Cost function on Stiefel manifold depending on few entries

[Francisco Horta]

Say we want to minimize the trace distance of two matrices (https://en.wikipedia.org/wiki/Trace_distance) on a complex Stiefel manifold. The matrices are M, an input which we know is positive semidefinite and of trace 1, and N which is given by:

N = S*p*S^{\dag},

where p is an input, also positive semidefinite and of trace 1, and S is the Stiefel matrix.

I know how to obtain the gradient of this cost function. However, this is not exactly the problem I have. What I want to minimize is only the difference between some of the entries in M and N, not the whole matrices. I guess I should try to obtain some kind of entrywise gradient, but I don't know how to go about this. Any suggestions?
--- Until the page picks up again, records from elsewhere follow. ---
theorem execLdm2_stays (c : Cond) (p u sbz : Bool) (rn : BitVec 4) (l : BitVec 15) :
    StaysStep (execLdm2 c p u sbz rn l) :=
  staysStep_conditional (stays_unpredictableIf.then <| stays_bankedOnly.then <| stays_get.then <| (stays_loadMulti
    (fun _ => stays_readUserReg) fun _ _ => stays_writeUserReg).then <|
    (stays_writeRegs fun _ _ => stays_writeUserReg).then stays_advance)

theorem execLdm3_stays (c : Cond) (p u w : Bool) (rn : BitVec 4) (l : BitVec 15) :
    StaysStep (execLdm3 c p u w rn l) :=
  staysStep_conditional (stays_unpredictableIf.then <| stays_bankedOnly.then <| stays_readSpsr.then <| (stays_loadMulti
    (fun _ => stays_readReg) fun _ _ => stays_writeReg).then <| (stays_writeRegs fun _ _ => stays_writeReg).then <| stays_ite
    (stays_writeReg.then stays_exceptionReturn) stays_exceptionReturn)

theorem execMcr_stays (c : Cond) (op1 : BitVec 3) (crn rd cp : BitVec 4) (op2 : BitVec 3) (crm : BitVec 4) :
    StaysStep (execMcr c op1 crn rd cp op2 crm) :=
  staysStep_conditional (stays_ite (stays_writeCp15.then stays_advance) (stays_ite (stays_writeCp14.then stays_advance)
    (stays_raiseUndefined.then stays_advance)))

theorem execMrc_stays (c : Cond) (op1 : BitVec 3) (crn rd cp : BitVec 4) (op2 : BitVec 3) (crm : BitVec 4) :
    StaysStep (execMrc c op1 crn rd cp op2 crm) :=
  staysStep_conditional (stays_ite (stays_readCp15.then <| stays_ite (stays_setFlags.then stays_advance)
    (stays_writeReg.then stays_advance)) (stays_ite (stays_readCp14.then <| stays_finishMrc14.then stays_advance)
    (stays_raiseUndefined.then stays_advance)))

theorem execTBCond_stays (c : BitVec 4) (imm8 : BitVec 8) : StaysStep (execTBCond c imm8) := by
  unfold execTBCond
  cases Cond.ofBits c with
  | none => exact staysStep_always stays_raiseUndefined
  | some c => exact staysStep_conditionalBranch (stays_readPc.then stays_branchTo)

/-- An instruction issued in Debug state moves neither the PC nor the activity. -/
theorem exec_stays (i : Instr) : StaysStep (exec i) := by
  cases i with
  -- Branches, program status registers and hints
  | b => exact staysStep_conditionalBranch (stays_readPc.then stays_branchTo)
  | bl => exact staysStep_conditionalBranch (stays_readPc.then <| stays_writeReg.then stays_branchTo)
  | bx => exact staysStep_conditionalBranch (stays_branchSbo.then <| stays_readReg.then stays_bxWritePc)
  | blxLabel => exact staysStep_always (stays_readPc.then <| stays_writeReg.then <| stays_setT.then <| stays_branchTo)
  | blxReg =>
    exact staysStep_conditionalBranch (stays_branchSbo.then <| stays_unpredictableIf.then <| stays_readReg.then <|
      stays_readPc.then <| stays_writeReg.then stays_bxWritePc)
  | bxj =>
    exact staysStep_conditionalBranch (stays_branchSbo.then <| stays_unpredictableIf.then <|
      stays_readReg.then stays_bxWritePc)
  | mrs =>
    exact staysStep_conditional (stays_shouldBe.then <| stays_unpredictableIf.then <| stays_ite (stays_readSpsr.then <|
      stays_writeReg.then stays_advance) (stays_get.then <| stays_writeReg.then stays_advance))
  | msrReg =>
    exact staysStep_conditional (stays_shouldBe.then <| stays_unpredictableIf.then <| stays_readReg.then stays_moveToStatus)
  | msrImm => exact staysStep_conditional (stays_shouldBe.then stays_moveToStatus)
  | cps => exact staysStep_always (stays_shouldBe.then <| stays_unpredictableIf.then <| stays_changeState.then <| stays_advance)
  | tCps => exact staysStep_always (stays_unpredictableIf.then <| stays_changeState.then stays_advance)
  | setend | tSetend => exact staysStep_always (stays_shouldBe.then <| stays_setE.then stays_advance)
  | nop | yield | hint => exact staysStep_conditional stays_hintOp
  | pldImm u rn imm12 => exact (staysStep_always stays_preload : StaysStep (execPldImm u rn imm12))
  | pldReg => exact staysStep_always stays_preload
  -- Data processing
  | andImm | andRegImm | andRegReg | eorImm | eorRegImm | eorRegReg | subImm | subRegImm | subRegReg | rsbImm | rsbRegImm
  | rsbRegReg | addImm | addRegImm | addRegReg | adcImm | adcRegImm | adcRegReg | sbcImm | sbcRegImm | sbcRegReg | rscImm
  | rscRegImm | rscRegReg | orrImm | orrRegImm | orrRegReg | bicImm | bicRegImm | bicRegReg | cpy =>
    exact staysStep_conditional stays_dataProcessing
  | movImm | movRegImm | movRegReg | mvnImm | mvnRegImm | mvnRegReg => exact staysStep_conditional stays_moveOp
  | tstImm | tstRegImm | tstRegReg | teqImm | teqRegImm | teqRegReg | cmpImm | cmpRegImm | cmpRegReg | cmnImm | cmnRegImm
  | cmnRegReg => exact staysStep_conditional stays_compareOp
  | clz =>
    exact staysStep_conditional (stays_shouldBe.then <| stays_unpredictableIf.then <| stays_readReg.then <|
      stays_writeReg.then stays_advance)
  -- Multiplies
  | mul | smulxy | smulwy =>
    exact staysStep_conditional (stays_shouldBe.then <| stays_unpredictableIf.then <| stays_readReg.then <|
      stays_readReg.then stays_finishWord)
  | mla | smmla | smmls | usada8 =>
    exact staysStep_conditional (stays_unpredictableIf.then <| stays_readReg.then <| stays_readReg.then <|
      stays_readReg.then stays_finishWord)
  | smmul | usad8 | pkhbt | pkhtb =>
    exact staysStep_conditional (stays_unpredictableIf.then <| stays_readReg.then <| stays_readReg.then <| stays_finishWord)
  | smlaxy | smlawy =>
    exact staysStep_conditional (stays_unpredictableIf.then <| stays_readReg.then <| stays_readReg.then <|
      stays_readReg.then stays_finishAccumulate)
  | umull | smull =>
    exact staysStep_conditional (stays_longRestrictions.then <| stays_readReg.then <| stays_readReg.then <| stays_finishLong)
  | umlal | smlal | smlalxy =>
    exact staysStep_conditional (stays_longRestrictions.then <| stays_readReg.then <| stays_readReg.then <|
      stays_readLong.then stays_finishLong)
  | umaal =>
    exact staysStep_conditional (stays_longRestrictions.then <| stays_readReg.then <| stays_readReg.then <|
      stays_readReg.then <| stays_readReg.then stays_finishLong)
  | smuad => exact staysStep_conditional (stays_unpredictableIf.then <| stays_readDual.then stays_finishAccumulate)
  | smusd => exact staysStep_conditional (stays_unpredictableIf.then <| stays_readDual.then stays_finishWord)
  | smlad | smlsd =>
    exact staysStep_conditional (stays_unpredictableIf.then <| stays_readDual.then <| stays_readReg.then <|
      stays_finishAccumulate)
  | smlald | smlsld =>
    exact staysStep_conditional (stays_longRestrictions.then <| stays_readDual.then <| stays_readLong.then stays_finishLong)
  | qadd | qsub | qdadd | qdsub => exact staysStep_conditional stays_saturating
  -- Media
  | sadd16 | qadd16 | shadd16 | uadd16 | uqadd16 | uhadd16 | saddsubx | qaddsubx | shaddsubx | uaddsubx | uqaddsubx
  | uhaddsubx | ssubaddx | qsubaddx | shsubaddx | usubaddx | uqsubaddx | uhsubaddx | ssub16 | qsub16 | shsub16 | usub16
  | uqsub16 | uhsub16 | sadd8 | qadd8 | shadd8 | uadd8 | uqadd8 | uhadd8 | ssub8 | qsub8 | shsub8 | usub8 | uqsub8 | uhsub8 =>
    exact staysStep_conditional stays_parallel
  | sxtb16 | sxtb | sxth | uxtb16 | uxtb | uxth => exact staysStep_conditional stays_extend
  | sxtab16 | sxtab | sxtah | uxtab16 | uxtab | uxtah => exact staysStep_conditional stays_extendAdd
  | rev | rev16 | revsh => exact staysStep_conditional stays_reversal
  | ssat | usat =>
    exact staysStep_conditional (stays_unpredictableIf.then <| stays_readReg.then <| stays_writeReg.then <|
      stays_setQIf.then stays_advance)
  | ssat16 | usat16 =>
    exact staysStep_conditional (stays_shouldBe.then <| stays_unpredictableIf.then <| stays_readReg.then <|
      stays_writeReg.then <| stays_setQIf.then stays_advance)
  | sel =>
    exact staysStep_conditional (stays_shouldBe.then <| stays_unpredictableIf.then <| stays_readReg.then <|
      stays_readReg.then <| stays_get.then stays_finishWord)
  -- Loads
  | ldrImm | ldrReg => exact staysStep_conditional stays_loadWord
  | ldrtImm | ldrtReg | ldrbImm | ldrbReg | ldrbtImm | ldrbtReg => exact staysStep_conditional stays_loadRegister
  | ldrsbImm | ldrhImm | ldrshImm => exact staysStep_conditional (stays_mode3Form.then stays_loadRegister)
  | ldrsbReg | ldrhReg | ldrshReg =>
    exact staysStep_conditional (stays_shouldBe.then <| stays_mode3Form.then stays_loadRegister)
  | ldrdImm | ldrdReg => exact staysStep_conditional stays_loadDouble
  | ldm1 => exact staysStep_conditional stays_loadMultiple
  | ldm2 => exact execLdm2_stays _ _ _ _ _ _
  | ldm3 => exact execLdm3_stays _ _ _ _ _ _
  | rfe => exact execRfe_stays _ _ _ _
  | ldrex | ldrexb | ldrexh => exact staysStep_conditional stays_loadExclusiveReg
  | ldrexd =>
    exact staysStep_conditional (stays_shouldBe.then <| stays_unpredictableIf.then <| stays_readReg.then <|
      stays_loadExclusive.then <| stays_writeReg.then <| stays_writeReg.then stays_advance)
  | clrex => exact staysStep_always (stays_undefinedIf.then <| stays_setLocal.then stays_advance)
  -- Coprocessors
  | mcr => exact execMcr_stays _ _ _ _ _ _ _
  | mrc => exact execMrc_stays _ _ _ _ _ _ _
  | mcrr =>
    exact staysStep_conditional (stays_ite (stays_writeCp15Range.then stays_advance) (stays_raiseUndefined.then stays_advance))
  | ldc =>
    exact staysStep_conditional (stays_dtrOnly.then <| stays_unpredictableIf.then <| stays_readReg.then <|
      stays_loadItem.then <| stays_wdtrWrite.then <| stays_writeBack.then stays_advance)
  -- Exceptions and the undefined rows
  | svc => exact staysStep_conditional stays_raise
  | tSvc => exact staysStep_always stays_raise
  | smc => exact staysStep_conditional (stays_get.then <| stays_undefinedIf.then stays_raise)
  | bkpt => exact staysStep_conditional (stays_unpredictableIf.then stays_softwareBreakpoint)
  | tBkpt => exact staysStep_always stays_softwareBreakpoint
  | mrrc | cdp | undefined3 | undefined4 | undefined5 | undefined6 | undefined7 | undefined8 | undefined9 =>
    exact staysStep_conditional stays_raiseUndefined
  | mcr2 | mrc2 | mcrr2 | mrrc2 | cdp2 | ldc2 | stc2 | undefined1 | undefined2 | tUndefined1 | tUndefined2 | tUndefined3 =>
    exact staysStep_always stays_raiseUndefined
  -- Thumb
  | tLslImm | tLsrImm | tAsrImm => exact staysStep_always (stays_get.then stays_thumbShift)
  | tLslReg | tLsrReg | tAsrReg | tRor => exact staysStep_always stays_thumbShiftReg
  | tAddReg | tSubReg | tMovLow | tAddImm3 | tSubImm3 | tAddImm8 | tSubImm8 | tNeg =>
    exact staysStep_always (stays_get.then stays_thumbAlu)
  | tMovImm => exact staysStep_always stays_thumbAlu
  | tAnd | tEor | tAdc | tSbc | tOrr | tBic | tMvn => exact staysStep_always stays_thumbRegs
  | tCmpImm | tTst | tCmpLow | tCmn => exact staysStep_always (stays_get.then stays_thumbCompare)
  | tMul rm rd => exact (staysStep_always (stays_get.then stays_finishWord) : StaysStep (execTMul rm rd))
  | tAddHigh =>
    exact staysStep_always (stays_unpredictableIf.then <| stays_readReg.then <| stays_readReg.then <| stays_writeHigh)
  | tCmpHigh =>
    exact staysStep_always (stays_unpredictableIf.then <| stays_readReg.then <| stays_readReg.then <| stays_thumbCompare)
  | tMovHigh | tCpy => exact staysStep_always (stays_readReg.then stays_writeHigh)
  | tBx => exact staysStep_always (stays_shouldBe.then <| stays_readReg.then stays_bxWritePc)
  | tBlxReg =>
    exact staysStep_always (stays_shouldBe.then <| stays_unpredictableIf.then <| stays_readReg.then <| stays_readPc.then <|
      stays_writeReg.then stays_bxWritePc)
  | tLdrPc => exact staysStep_always (stays_thumbBase.then stays_thumbLoad)
  | tLdrReg | tLdrImm | tLdrhReg | tLdrhImm | tLdrbReg | tLdrbImm | tLdrsb | tLdrsh | tLdrSp =>
    exact staysStep_always (stays_get.then stays_thumbLoad)
  | tAddPc => exact staysStep_always (stays_thumbBase.then <| stays_writeReg.then stays_advance)
  | tAddSp | tAddSpImm | tSubSpImm => exact staysStep_always (stays_get.then <| stays_writeReg.then stays_advance)
  | tUxth rm rd => exact (staysStep_always stays_thumbUnary : StaysStep (execTUxth rm rd))
  | tUxtb rm rd => exact (staysStep_always stays_thumbUnary : StaysStep (execTUxtb rm rd))
  | tSxth | tSxtb | tRev | tRev16 | tRevsh => exact staysStep_always stays_thumbUnary
  | tPop | tLdmia => exact staysStep_always stays_loadMultiple
  | tBCond => exact execTBCond_stays _ _
  | tB => exact staysStep_always (stays_readPc.then stays_branchTo)
  | tBlFirst => exact staysStep_always (stays_readPc.then <| stays_writeReg.then stays_advance)
  | tBlSecond => exact staysStep_always (stays_get.then <| stays_readPc.then <| stays_writeReg.then stays_branchTo)
  | tBlxSecond =>
    exact staysStep_always (stays_get.then <| stays_readPc.then <| stays_writeReg.then <| stays_setT.then stays_branchTo)
  -- Stores
  | strImm | strReg => exact staysStep_conditional stays_storeWord
  | strtImm | strtReg | strbImm | strbReg | strbtImm | strbtReg => exact staysStep_conditional stays_storeRegister
  | strhImm => exact staysStep_conditional (stays_mode3Form.then stays_storeRegister)
  | strhReg => exact staysStep_conditional (stays_shouldBe.then <| stays_mode3Form.then stays_storeRegister)
  | strdImm | strdReg => exact staysStep_conditional stays_storeDouble
  | stm1 => exact staysStep_conditional stays_storeMultiple
  | stm2 =>
    exact staysStep_conditional (stays_unpredictableIf.then <| stays_bankedOnly.then <| stays_readReg.then <|
      (stays_storedRegs fun _ => stays_readUserReg).then <| stays_storeMulti.then stays_advance)
  | srs p u w mode =>
    refine staysStep_always (stays_get.bind fun s => stays_undefinedIf.then <| stays_readSpsr.then ?_)
    cases Mode.ofBits mode with
    | none => exact stays_refuse
    | some m => exact stays_readReg.then <| stays_storeMulti.then <| stays_ite (stays_setRegOf.then stays_advance) stays_advance
  | swp =>
    exact staysStep_conditional (stays_swapRestrictions.then <| stays_readReg.then <| stays_readReg.then <| stays_get.then <|
      stays_ite (stays_swap.then <| stays_writeReg.then stays_advance) (stays_swap.then <| stays_writeReg.then stays_advance))
  | swpb =>
    exact staysStep_conditional (stays_swapRestrictions.then <| stays_readReg.then <| stays_readReg.then <| stays_swap.then <|
      stays_writeReg.then stays_advance)
  | strex | strexb | strexh => exact staysStep_conditional stays_storeExclusiveReg
  | strexd =>
    exact staysStep_conditional (stays_shouldBe.then <| stays_unpredictableIf.then <| stays_readReg.then <|
      stays_readReg.then <| stays_readReg.then <| stays_storeExclusive.then <| stays_writeReg.then stays_advance)
  | stc =>
    exact staysStep_conditional (stays_dtrOnly.then <| stays_unpredictableIf.then <| stays_readReg.then <| stays_get.then <|
      stays_storeItem.then <| stays_rdtrRead.then <| stays_writeBack.then stays_advance)
  | tStrReg | tStrImm | tStrhReg | tStrhImm | tStrbReg | tStrbImm | tStrSp =>
    exact staysStep_always (stays_get.then stays_thumbStore)
  | tPush => exact staysStep_always stays_storeMultiple
  | tStmia =>
    exact staysStep_always (stays_unpredictableIf.then <| stays_get.then <| stays_thumbStored.then <| stays_storeMulti.then <|
      stays_writeReg.then stays_advance)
I realize that this might be a bit confusing, so if it's helpful I can write something up in LaTeX explaining my problem in greater depth.

Thanks!

[Nicolas Boumal]

Hello Francisco,

One way to think about it is this: for a given matrix X, a model for the problem you're trying to solve is that you want to minimize:

f(X) = \sum_{i,j \in S} (X_{ij} - Y_{ij})^2

where S is a certain set of positions is the matrix. We can rewrite this as follows: define M to be a sparse, binary matrix, with M_{ij} = 1 if i, j \in S, and M_{ij} = 0 otherwise. Then, we can write

f(X) = ||  (X - Y) .* M  ||_F^2

so, it's a squared Frobenius norm, except we've "masked" the difference X-Y before taking that norm. We can write this as

f(X) = < (X - Y).*M,  (X - Y).*M >

where <A, B> = trace(A'*B). This is easy to differentiate:

Df(X)[Z] = 2 < Z .* M,  (X - Y) .* M >

and within the inner product, we can move an entry-wise product to the other side:

Df(X)[Z] = 2 < Z,  (X - Y) .* M .* M >

This is true for all directions Z, hence 

grad f(X) = 2 (X - Y) .* M .* M

(Notice that, here, M .* M = M, so we can simplify a bit).

In other words: the gradient of the masked frobenius norm is just the usual gradient, masked.

Hope this helps,

Nicolas